YOUR INSTRUCTIONS:
In your reply, reproduce the lines from the first one below to the line containing "the team -/", inclusive, exactly as they stand.

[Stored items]
######
-- ==== Sys2Proof/Machine/Matrix.lean ====
section
/-!
DEFINITION. Sys2Proof/Machine/Matrix.lean: the matrix engine (R289 to R307): the issue, start and completion of its
commands, `acalloc`, `acfree`, `aczero`, `acrd`, `acwr`, `mma` and `acst`. The sliced product is in Machine/Slice.lean.
-/
namespace Sys2Proof.Machine

/-! ### Scratchpad of the team -/

/-- `n` bytes of the team's allocation, and whether any is poisoned. -/
def State.teamBytes (s : State) (c : Nat) (t : Team) (ofs n : Nat) : List Byte × Bool := s.scrRead c (natRange (t.base + ofs) n)
/-- A natural value of the team's allocation. -/
def State.teamNat (s : State) (c : Nat) (t : Team) (ofs n : Nat) : Nat := ofLe (s.teamBytes c t ofs n).1
/-- Writes an `n`-byte value. -/
def State.teamPut (s : State) (c : Nat) (t : Team) (ofs n x : Nat) : State :=
  s.scrWrite c ((natRange (t.base + ofs) n).zip (leBytes n x))

/-- A footprint of `rows` rows of `len` bytes at a stride, from an offset, lies in the allocation (R297). -/
def fits (t : Team) (ofs rows stride len : Nat) : Bool := rows = 0 || len = 0 || ofs + (rows - 1) * stride + len ≤ t.size

/-- The F3 code of a format (R51). -/
def fmtOf3 : Nat → Option Fmt
  | 0 => some .f32 | 2 => some .f16 | 3 => some .bf16 | 4 => some .e4m3 | 5 => some .e5m2 | 6 => some .mk8
  | _ => none

/-- The mode of FMOD (R49). -/
def rndOf : Nat → Rnd
  | 1 => .rtz | 2 => .rdn | 3 => .rup | 4 => .rsr
  | _ => .rne

/-- The format of `mma` (R302); none for .i8. -/
def mmaFmt : Nat → Option Fmt
  | 0 => some .e4m3 | 1 => some .e5m2 | 2 => some .mk8 | 4 => some .bf16 | 5 => some .f16
  | _ => none
/-- The element size of `mma`. -/
def mmaSize (f : Nat) : Nat := if 4 ≤ f then 2 else 1

/-! ### Issue -/

/-- A matrix T command is issued (R294): with 16 commands held, it waits. -/
def Env.matrix (e : Env) (s : State) (t : TW) (n : Nat) (aux : List Nat) : Res :=
  let held := ((s.core e.c).cmds.filter fun m => isMatrix m.2.i).length
  if e.slotFull t.sb || 16 ≤ held then .wait s .instr else .done (e.newCmd s n none aux).2

/-- The draws a command reserves at issue (R73): FTV, the key of the stream and the first index. -/
def Env.reserve (e : Env) (s : State) (r : Rnd) (w : Win) : State × List Nat :=
  let l := s.lane e.c e.x.gbase
  let ix := if l.rstep = e.cu.step then l.ridx.toNat else 0
  let aux := [e.x.ftv.toNat, (s.ctx (s.ctxOf e.c e.x)).rkey.toNat, e.cu.step.toNat, (s.teamOf e.c e.x).elim 0 (·.n), l.rln, ix]
  -- with no draw the stream does not move (R73, R182)
  if r = .rsr ∧ w.rows * w.cols ≠ 0 then
    (s.modLane e.c e.x.gbase fun l => { l with rstep := e.cu.step, ridx := BitVec.ofNat 32 (ix + w.rows * w.cols) }, aux)
  else (s, aux)

/-- Draw `i` of those reserved. -/
def Cmd.drawAt (m : Cmd) (r : Rnd) (i : Nat) : Nat :=
  let a (k : Nat) : Nat := listGet 0 m.aux k
  if r = .rsr then draw (a 1) (a 2) (a 3) (a 4) ((a 5 + i) % 2 ^ 32) 0 else 0

/-- `aczero` (R301). -/
def execAczero (t : TW) (s : State) : Host.Outcome State Fault Refusal := execWord (.aczero t) (fun e s => e.matrix s t 2 []) s
/-- `acrd` (R301). -/
def execAcrd (t : TW) (s : State) : Host.Outcome State Fault Refusal := execWord (.acrd t) (fun e s => e.matrix s t 4 []) s
/-- `acwr` (R301). -/
def execAcwr (t : TW) (s : State) : Host.Outcome State Fault Refusal := execWord (.acwr t) (fun e s => e.matrix s t 4 []) s
/-- `mma` (R302). -/
def execMma (t : TW) (s : State) : Host.Outcome State Fault Refusal := execWord (.mma t) (fun e s => e.matrix s t 6 []) s

/-- A command that reserves draws: the mode and the window come from its block. -/
def Env.matrixDraws (e : Env) (s : State) (t : TW) (n rndWord rndBit win : Nat) : Res :=
  let b (i : Nat) : Nat := (regGet e.x.scal (t.pbase.val + i)).toNat
  let held := ((s.core e.c).cmds.filter fun m => isMatrix m.2.i).length
  if e.slotFull t.sb || 16 ≤ held then .wait s .instr
  else
    let (s, aux) := e.reserve s (rndOf (fld (b rndWord) rndBit 3)) (winOf (b win) (b (win + 1)))
    .done (e.newCmd s n none aux).2

/-- `acst` (R304). -/
def execAcst (t : TW) (s : State) : Host.Outcome State Fault Refusal := execWord (.acst t) (fun e s => e.matrixDraws s t 8 5 3 6) s

/-! ### Bank events (R294, R299, R300) -/

/-- Every matrix command and bank event that the group issued before `id` has its place in start order. -/
def Core.placed (k : Core) (g id : Nat) : Bool :=
  !k.cmds.any fun q => q.1 < id && q.2.ctx == g && inStartOrder q.2.i && q.2.order.isNone

/-- An `acalloc` of a context with DETM = 1 that only lacks physical banks waits for them (R400). -/
def State.acallocWaits (s : State) (c j n : Nat) : Bool :=
  n != 0 && n ≤ 128 && (s.core c).freePhys.length < n && (s.team? c j).any fun t => (s.ctx t.ctx).detm && (t.bankRun n).isSome

/-- Bank events whose turn has come take their places (R294). -/
def State.bankEvents (s : State) (c : Nat) : State :=
  let one (s : State) (q : Nat × Cmd) : State :=
    if !(s.core c).placed q.2.ctx q.1 || q.2.order.isSome then s
    else match q.2.i with
      | .acfree _ _ _ =>
        (s.modCore c fun k => { k with cmds := tabDel k.cmds q.1 }).unmapBanks c q.2.place (listGet 0 q.2.block 0) (listGet 0 q.2.block 1)
      | .acalloc _ _ _ _ =>
        if s.acallocWaits c q.2.place (listGet 0 q.2.block 0) then s else
        let o := (s.core c).nextOrder
        let (s, b, st) := s.allocBanks c q.2.place ((s.group? c q.2.ctx).elim 0 (·.gbase)) (listGet 0 q.2.block 0)
        s.modCmd c q.1 fun m => { m with order := some o, state := .draining, status := st, prog := b }
      | _ => s
  (s.core c).cmds.foldl one s

/-- A bank event joins the core's commands. -/
def Env.bankEvent (e : Env) (s : State) (block : List Nat) : State :=
  let (id, s) := s.fresh e.c
  let cmd : Cmd := {
    i := e.i, ctx := e.g, owner := e.low, place := e.x.place, lpc := e.lpc, hm := e.x.hmode, thr := 0, block := block,
    state := .waiting, prog := 0, prog2 := 0, shape := [], aux := [], status := 0, gst := 0, order := none, lanes := e.lanes,
    poisoned := false, faultLine := 0, touched := false, seq := id }
  (s.modCore e.c fun q => { q with cmds := tabSet q.cmds id cmd }).bankEvents e.c

/-- `acalloc` (R299). -/
def execAcalloc (d a : Operand) (p : Pfx) (sb : Fin 8) (s : State) : Host.Outcome State Fault Refusal :=
  execWord (.acalloc d a p sb) (fun e s =>
    if e.slotFull sb || s.acallocWaits e.c e.x.place (e.opnd s a e.low 32) then .wait s .instr
    else .done (e.bankEvent (s.sbIssue e.c e.g sb.val) [e.opnd s a e.low 32])) s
######
RESPONSE:
-- ==== Sys2Proof/Machine/Matrix.lean ====
section
/-!
DEFINITION. Sys2Proof/Machine/Matrix.lean: the matrix engine (R289 to R307): the issue, start and completion of its
commands, `acalloc`, `acfree`, `aczero`, `acrd`, `acwr`, `mma` and `acst`. The sliced product is in Machine/Slice.lean.
-/
namespace Sys2Proof.Machine

/-! ### Scratchpad of the team -/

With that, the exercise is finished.